Sin embargo, las acciones que nos proporcionaba antes el cortisol para conseguir energía no son tan primordiales en este estrés psicológico. El cortisol llena nuestra sangre de glucosa y moviliza las grasas y las proteínas de forma excesiva. Además, inhibe la producción de insulina, que es la hormona encargada de que la glucosa entre en cada célula. La elevación de la glucosa en sangre y la resistencia a la insulina tienen la posibilidad de producir diabetes y patologías cardiovasculares. Además, las grasas se depositan en el abdomen, fomentando la obesidad.

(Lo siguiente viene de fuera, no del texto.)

/-- Settles O52: the NACKs leave the packet as it was, and the ACK takes one packet off those left. -/
theorem nacksThenAckAdvance : Obligations.NacksThenAckAdvance := by
  intro s k rest h hd hlater hw ha hp h0 hk hrx
  have hal : LeftAlone s := ⟨hd, hlater, hw⟩
  rw [List.append_assoc] at hrx
  obtain ⟨a, x, reg, hruns, -⟩ := run_nacks k h.legal hal ha hp (by rw [h0]; simpa using hk) hrx
  obtain ⟨u, hrun, hack, hinv, -⟩ := run_ack (h.run _ hruns) (hal.of_same rfl rfl) ha hp rfl
  obtain ⟨more, houts, hframes, -⟩ := hack.outs
  obtain ⟨-, -, hrest⟩ := hack.env
  obtain ⟨-, -, hfail⟩ := hack.keeps
  have hleft := hack.packetsLeft_succ ((h.run _ hruns).sent ha hp)
  refine ⟨u, more, ?run, ?outs, not_mem_of_framesIn hframes, hrest, hack.fresh.1,
    hinv.cause_failed.mpr hfail, ?left⟩
  case run => exact run_trans hruns hrun
  case outs => rw [houts, List.replicate_succ']; simp [awaiting]
  case left => exact Nat.lt_of_succ_le (Nat.le_of_eq hleft)

/-! ### From the begin request -/

/-- `s` with a session begun over the image `bytes` (R162). -/
def begun (bytes : List Byte) (s : State) : State :=
  { s with st := .starting, ph := .tx, attempt := 0, img := bytes,
           imgSize := BitVec.ofNat 32 bytes.length, imgCrc := crcCompute s.params.crc bytes,
           bytesSent := 0, chunkLen := 0, frame := buildFrame s.params.crc 0x00 [0x00],
           cause := .none, txAny := false, own := true,
           crcReg := crcRun s.params.crc (frameBody 0x00 [0x00]), inp := { s.inp with beginReq := none } }

/-- BEGIN of a session left alone. -/
theorem step_begun {s : State} {bytes : List Byte} (hl : s.params.legal = true) (hal : LeftAlone s)
    (hs : s.st = .idle) (hb : s.inp.beginReq = some (.image bytes)) (hsize : bytes.length ≤ 4294967295) :
    step s = .next (begun bytes s) := by
  rw [beginStartsSession s bytes hl hal.undisturbed hs hb hsize, loadInputs_of_later_nil _ (by exact hal.later),
    begun]

/-- The session it begins is left alone. -/
theorem LeftAlone.begun {s : State} (h : LeftAlone s) (bytes : List Byte) : LeftAlone (begun bytes s) :=
  ⟨h.undisturbed, h.later, h.writes⟩

/-- Settles O53: BEGIN leaves all attempts, and the NACKs use them up. -/
theorem alwaysNackFails : Obligations.AlwaysNackFails := by
  intro s bytes rest h hd hlater hw hs hb hsize hrx
  obtain ⟨-, -, hpos, -⟩ := legal_bounds h.legal
  have hal : LeftAlone s := ⟨hd, hlater, hw⟩
  obtain ⟨n, hn⟩ : ∃ n, s.params.maxAttempts = n + 1 := ⟨_, (Nat.sub_add_cancel hpos).symm⟩
  rw [hn] at hrx ⊢
  obtain ⟨a, x, reg, hrun⟩ := run_nacks_exhausted (s := begun bytes s) n h.legal (hal.begun bytes) rfl rfl
    (hn.trans (by rw [Nat.add_assoc]; exact (Nat.zero_add _).symm)) hrx
  have hall := run_cons (step_begun h.legal hal hs hb hsize) hrun
  rw [Nat.add_comm] at hall
  exact ⟨_, hall, rfl, rfl, rfl, rfl⟩

end Sys2Proof.Machine
end

section
/-! The delivery of an image (42_transfer_session.md R184): the runs in which the Start frame, the Header frame,
each chunk and the End frame are written and acknowledged, and the session put together from them. -/

namespace Sys2Proof.Machine

/-- `k` steps lead from `s` to `u` in a session left alone; they put `events` on the output ports and leave
`rest` in the receive stream. -/
structure Delivers (k : Nat) (s u : State) (rest : List RxEvent) (events : List PortEvent) : Prop where
  run : Host.Core.run Sys2Proof.core k s = .next u
  inv : SessionInv u
  alone : LeftAlone u
  params : u.params = s.params
  img : u.img = s.img
  rx : u.rx = rest
  outs : u.outs = s.outs ++ events

theorem Delivers.trans {k j : Nat} {s u v : State} {r r' : List RxEvent} {e e' : List PortEvent}
    (h : Delivers k s u r e) (h' : Delivers j u v r' e') : Delivers (k + j) s v r' (e ++ e') where
  run := run_trans h.run h'.run
  inv := h'.inv
  alone := h'.alone
  params := h'.params.trans h.params
  img := h'.img.trans h.img
  rx := h'.rx
  outs := by rw [h'.outs, h.outs, List.append_assoc]

/-- The current packet written and acknowledged: its frame, and behind it what ADVANCE puts out. -/
theorem delivers_ack {s : State} {rest : List RxEvent} (h : SessionInv s) (hal : LeftAlone s)
    (ha : s.st.active = true) (hp : s.ph = .tx) (hrx : s.rx = (ackFrame s.params).map RxEvent.byte ++ rest) :
    ∃ u, AckCase (awaiting s) rest u ∧
      ∀ more, u.outs = (awaiting s).outs ++ more → Delivers 2 s u rest (.tx s.frame :: more) := by
  obtain ⟨u, hrun, hack, hinv, hua⟩ := run_ack h hal ha hp hrx
  obtain ⟨-, -, hrest⟩ := hack.env
  obtain ⟨hparams, himg, -⟩ := hack.keeps
  refine ⟨u, hack, fun more houts => ⟨hrun, hinv, hua, hparams, himg, hrest, ?_⟩⟩
  rw [houts, awaiting, List.append_assoc, List.singleton_append]

/-- The frame register holds the frame of the current packet (10_state.md R29). -/
theorem SessionInv.frame_eq {s : State} {i : Instr} (h : SessionInv s) (ha : s.st.active = true)
    (hi : currentPacket s = some i) : s.frame = buildFrame s.params.crc (typeCode i) (payload i) := by
  obtain ⟨j, hj, henc⟩ := h.frame_current ha
  obtain rfl : j = i := Option.some.inj (hj.symm.trans hi)
  exact (encodePacket_eq_some_iff.mp henc).2

/-! ### Start -/

/-- The Start frame acknowledged: the Header is current (R171). -/
theorem delivers_start {s : State} {rest : List RxEvent} (h : SessionInv s) (hal : LeftAlone s)
    (hs : s.st = .starting) (hp : s.ph = .tx) (hrx : s.rx = (ackFrame s.params).map RxEvent.byte ++ rest) :
    ∃ u, Delivers 2 s u rest [.tx (buildFrame s.params.crc Config.typeCommand [Config.codeStart])] ∧
      u.st = .awaitHeaderAck ∧ u.ph = .tx := by
  have ha : s.st.active = true := by rw [hs]; rfl
  have hframe := h.frame_eq (i := .cmdStart) ha (by rw [currentPacket, hs])
  obtain ⟨u, hack, hdel⟩ := delivers_ack h hal ha hp hrx
  rw [hframe] at hdel
  obtain ⟨-, hph⟩ := hack.fresh
  cases hack with
  | header => exact ⟨_, hdel [] (List.append_nil _).symm, rfl, rfl⟩
  | noImage hs' | firstChunk hs' | lastChunk hs' | nextChunk hs' | complete hs' =>
    rw [show s.st = _ from hs'] at hs; cases hs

Causas del exceso de cortisol, aparte del estrés

No sólo el estrés produce un exceso de cortisol. Hay patologías que impulsan a la glándula suprarrenal para que libere cortisol de forma excesiva, como por ejemplo:

  1. Enfermedad de Cushing: el cerebro tiene como función mencionarle a la glándula adrenal que libere cortisol, algunas veces por la presencia de un tumor encefálico.
  2. Hiperfunción de la glándula suprarrenal: la glándula adrenal trabaja bastante más de lo debido, por estimulación externa o por propios mecanismos internos celulares.
  3. Síntesis ectópica de ACTH: el ACTH es la señal que nuestro cerebro utiliza para iniciar la producción y liberación de cortisol en las glándulas suprarrenales. Algunos tumores, como algunos cánceres de pulmón, tienen la posibilidad de sintetizar y secretar la sustancia.
  4. Cushing iatrogénico: el incremento de cortisol puede ser gracias a la toma crónica de corticoides farmacológicos. Las glándulas suprarrenales son la primordial fuente productiva de cortisol.

El estres de la vida diaria y el cortisol

El estrés de la vida diaria provoca que tengamos escenarios de cortisol más altos de habitual, no obstante, si no se consigue un nivel patológico, no hay necesidad de cambiar la alimentación. En estas ocasiones es sustancial la reducción del estrés, por medio de ejercicios de relajación o la costumbre de un deporte para gastar la energía que el cortisol nos ofrece. Además, si estás tomando corticoides de forma crónica, se te ha detectado diabetes, osteoporosis, o padeces obesidad sin ninguna aclaración, puede que poseas exceso de cortisol que te esté produciendo todas estas patologías.

Es sustancial asistir al médico frente estas ocasiones, porque algunas ocasiones este exceso de cortisol puede corregirse con simplicidad. Además el profesional va a estar atento a seguir el origen de este incremento y en el hipotético caso que se debiera a tumores u órganos que estén fallando, te derivará a los especialistas para continuar con más pruebas. Es decir, venga de donde venga el aumento de cortisol, siempre será conveniente saber el origen.